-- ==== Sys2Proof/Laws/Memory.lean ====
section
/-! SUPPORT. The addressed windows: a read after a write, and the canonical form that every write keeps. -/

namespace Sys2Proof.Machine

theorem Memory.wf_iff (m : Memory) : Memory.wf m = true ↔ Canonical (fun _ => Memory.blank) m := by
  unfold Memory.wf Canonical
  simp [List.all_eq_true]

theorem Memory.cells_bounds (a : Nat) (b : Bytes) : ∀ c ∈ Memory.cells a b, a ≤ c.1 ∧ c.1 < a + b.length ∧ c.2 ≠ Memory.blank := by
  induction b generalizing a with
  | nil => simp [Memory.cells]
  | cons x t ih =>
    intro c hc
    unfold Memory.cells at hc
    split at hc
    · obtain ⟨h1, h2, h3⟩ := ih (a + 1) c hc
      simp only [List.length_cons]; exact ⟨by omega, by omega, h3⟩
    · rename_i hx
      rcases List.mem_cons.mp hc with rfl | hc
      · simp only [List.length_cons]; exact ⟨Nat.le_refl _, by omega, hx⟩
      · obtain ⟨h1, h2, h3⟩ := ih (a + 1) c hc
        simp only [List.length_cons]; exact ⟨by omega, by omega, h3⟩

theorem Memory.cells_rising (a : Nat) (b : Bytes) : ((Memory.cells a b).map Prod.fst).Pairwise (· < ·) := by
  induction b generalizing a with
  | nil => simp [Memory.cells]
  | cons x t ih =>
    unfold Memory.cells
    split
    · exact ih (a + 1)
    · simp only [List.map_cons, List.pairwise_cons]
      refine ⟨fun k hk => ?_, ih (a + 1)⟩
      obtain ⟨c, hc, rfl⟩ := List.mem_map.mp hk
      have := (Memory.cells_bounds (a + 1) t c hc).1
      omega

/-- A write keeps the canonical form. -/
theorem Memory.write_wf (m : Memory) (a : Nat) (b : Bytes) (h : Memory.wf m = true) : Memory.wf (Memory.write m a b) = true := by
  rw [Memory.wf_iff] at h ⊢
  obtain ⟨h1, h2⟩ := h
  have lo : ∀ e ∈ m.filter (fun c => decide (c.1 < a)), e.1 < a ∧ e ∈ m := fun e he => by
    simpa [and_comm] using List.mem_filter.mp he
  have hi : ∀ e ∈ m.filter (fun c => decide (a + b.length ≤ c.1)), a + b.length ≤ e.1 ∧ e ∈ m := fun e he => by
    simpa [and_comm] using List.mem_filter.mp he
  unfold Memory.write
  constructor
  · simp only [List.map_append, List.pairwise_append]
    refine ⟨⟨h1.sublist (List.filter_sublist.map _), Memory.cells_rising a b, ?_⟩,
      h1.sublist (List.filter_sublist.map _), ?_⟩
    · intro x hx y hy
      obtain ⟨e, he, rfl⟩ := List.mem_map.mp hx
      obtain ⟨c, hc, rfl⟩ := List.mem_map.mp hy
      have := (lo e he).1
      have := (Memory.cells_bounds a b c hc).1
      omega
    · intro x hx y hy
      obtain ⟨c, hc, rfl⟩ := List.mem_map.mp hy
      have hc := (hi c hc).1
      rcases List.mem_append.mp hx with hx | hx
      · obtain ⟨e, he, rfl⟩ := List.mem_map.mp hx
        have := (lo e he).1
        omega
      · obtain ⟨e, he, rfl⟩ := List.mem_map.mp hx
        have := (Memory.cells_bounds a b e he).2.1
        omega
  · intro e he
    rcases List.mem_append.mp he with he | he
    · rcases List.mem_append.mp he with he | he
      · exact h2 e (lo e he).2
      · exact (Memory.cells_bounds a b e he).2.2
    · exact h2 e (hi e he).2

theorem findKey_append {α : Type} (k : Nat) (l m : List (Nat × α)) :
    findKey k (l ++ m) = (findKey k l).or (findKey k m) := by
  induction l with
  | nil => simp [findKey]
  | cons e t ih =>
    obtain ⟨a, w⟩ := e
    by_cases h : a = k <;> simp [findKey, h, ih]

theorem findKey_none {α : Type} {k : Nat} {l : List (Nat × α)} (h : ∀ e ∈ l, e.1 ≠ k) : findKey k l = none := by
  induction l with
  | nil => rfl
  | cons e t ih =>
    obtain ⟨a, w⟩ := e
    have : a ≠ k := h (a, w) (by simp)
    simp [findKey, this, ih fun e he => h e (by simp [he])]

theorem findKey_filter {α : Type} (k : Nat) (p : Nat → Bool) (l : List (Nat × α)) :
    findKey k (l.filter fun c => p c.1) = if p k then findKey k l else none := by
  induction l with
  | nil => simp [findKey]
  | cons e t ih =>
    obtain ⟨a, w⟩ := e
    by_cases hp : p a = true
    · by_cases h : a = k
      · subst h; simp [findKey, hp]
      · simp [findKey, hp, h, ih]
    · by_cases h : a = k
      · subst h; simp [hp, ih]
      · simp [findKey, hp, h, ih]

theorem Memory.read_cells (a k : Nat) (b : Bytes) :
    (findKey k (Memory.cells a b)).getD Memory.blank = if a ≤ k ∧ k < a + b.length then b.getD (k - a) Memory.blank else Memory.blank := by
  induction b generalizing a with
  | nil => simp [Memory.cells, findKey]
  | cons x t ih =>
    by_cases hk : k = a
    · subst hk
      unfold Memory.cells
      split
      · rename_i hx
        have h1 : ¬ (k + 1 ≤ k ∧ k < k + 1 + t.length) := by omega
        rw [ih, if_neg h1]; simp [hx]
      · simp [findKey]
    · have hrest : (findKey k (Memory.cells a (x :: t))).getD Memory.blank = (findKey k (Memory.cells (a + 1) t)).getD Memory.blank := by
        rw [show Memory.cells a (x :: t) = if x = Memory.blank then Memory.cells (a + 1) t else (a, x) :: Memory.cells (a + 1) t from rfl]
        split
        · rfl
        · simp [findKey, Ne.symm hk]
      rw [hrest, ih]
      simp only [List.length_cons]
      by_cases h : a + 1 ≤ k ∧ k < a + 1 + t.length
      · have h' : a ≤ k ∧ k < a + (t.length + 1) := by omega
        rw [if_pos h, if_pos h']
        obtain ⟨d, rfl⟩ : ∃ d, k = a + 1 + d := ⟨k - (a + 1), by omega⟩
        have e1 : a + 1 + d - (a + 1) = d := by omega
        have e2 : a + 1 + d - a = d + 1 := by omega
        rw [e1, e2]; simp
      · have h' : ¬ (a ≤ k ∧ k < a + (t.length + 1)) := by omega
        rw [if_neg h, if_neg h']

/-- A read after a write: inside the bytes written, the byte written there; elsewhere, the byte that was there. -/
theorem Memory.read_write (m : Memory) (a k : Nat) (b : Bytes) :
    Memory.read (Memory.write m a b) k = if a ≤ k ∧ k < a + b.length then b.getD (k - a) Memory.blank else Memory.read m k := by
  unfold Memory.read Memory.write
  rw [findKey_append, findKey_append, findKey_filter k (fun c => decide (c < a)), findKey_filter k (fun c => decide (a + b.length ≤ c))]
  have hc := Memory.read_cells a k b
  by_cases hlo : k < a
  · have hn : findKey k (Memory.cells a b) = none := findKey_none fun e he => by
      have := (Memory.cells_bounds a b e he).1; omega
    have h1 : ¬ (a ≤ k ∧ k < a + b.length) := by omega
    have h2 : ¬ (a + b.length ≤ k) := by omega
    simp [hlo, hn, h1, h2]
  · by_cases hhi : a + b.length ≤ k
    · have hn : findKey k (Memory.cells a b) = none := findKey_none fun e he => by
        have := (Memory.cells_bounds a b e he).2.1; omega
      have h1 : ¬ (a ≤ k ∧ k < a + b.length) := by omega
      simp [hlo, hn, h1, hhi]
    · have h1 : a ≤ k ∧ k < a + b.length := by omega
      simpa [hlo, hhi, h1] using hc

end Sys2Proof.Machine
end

= = =

EXERCISE PROMPT
Copy out every line of the listing that includes the string "after".

EXERCISE SOLUTION
/-! SUPPORT. The addressed windows: a read after a write, and the canonical form that every write keeps. -/
/-- A read after a write: inside the bytes written, the byte written there; elsewhere, the byte that was there. -/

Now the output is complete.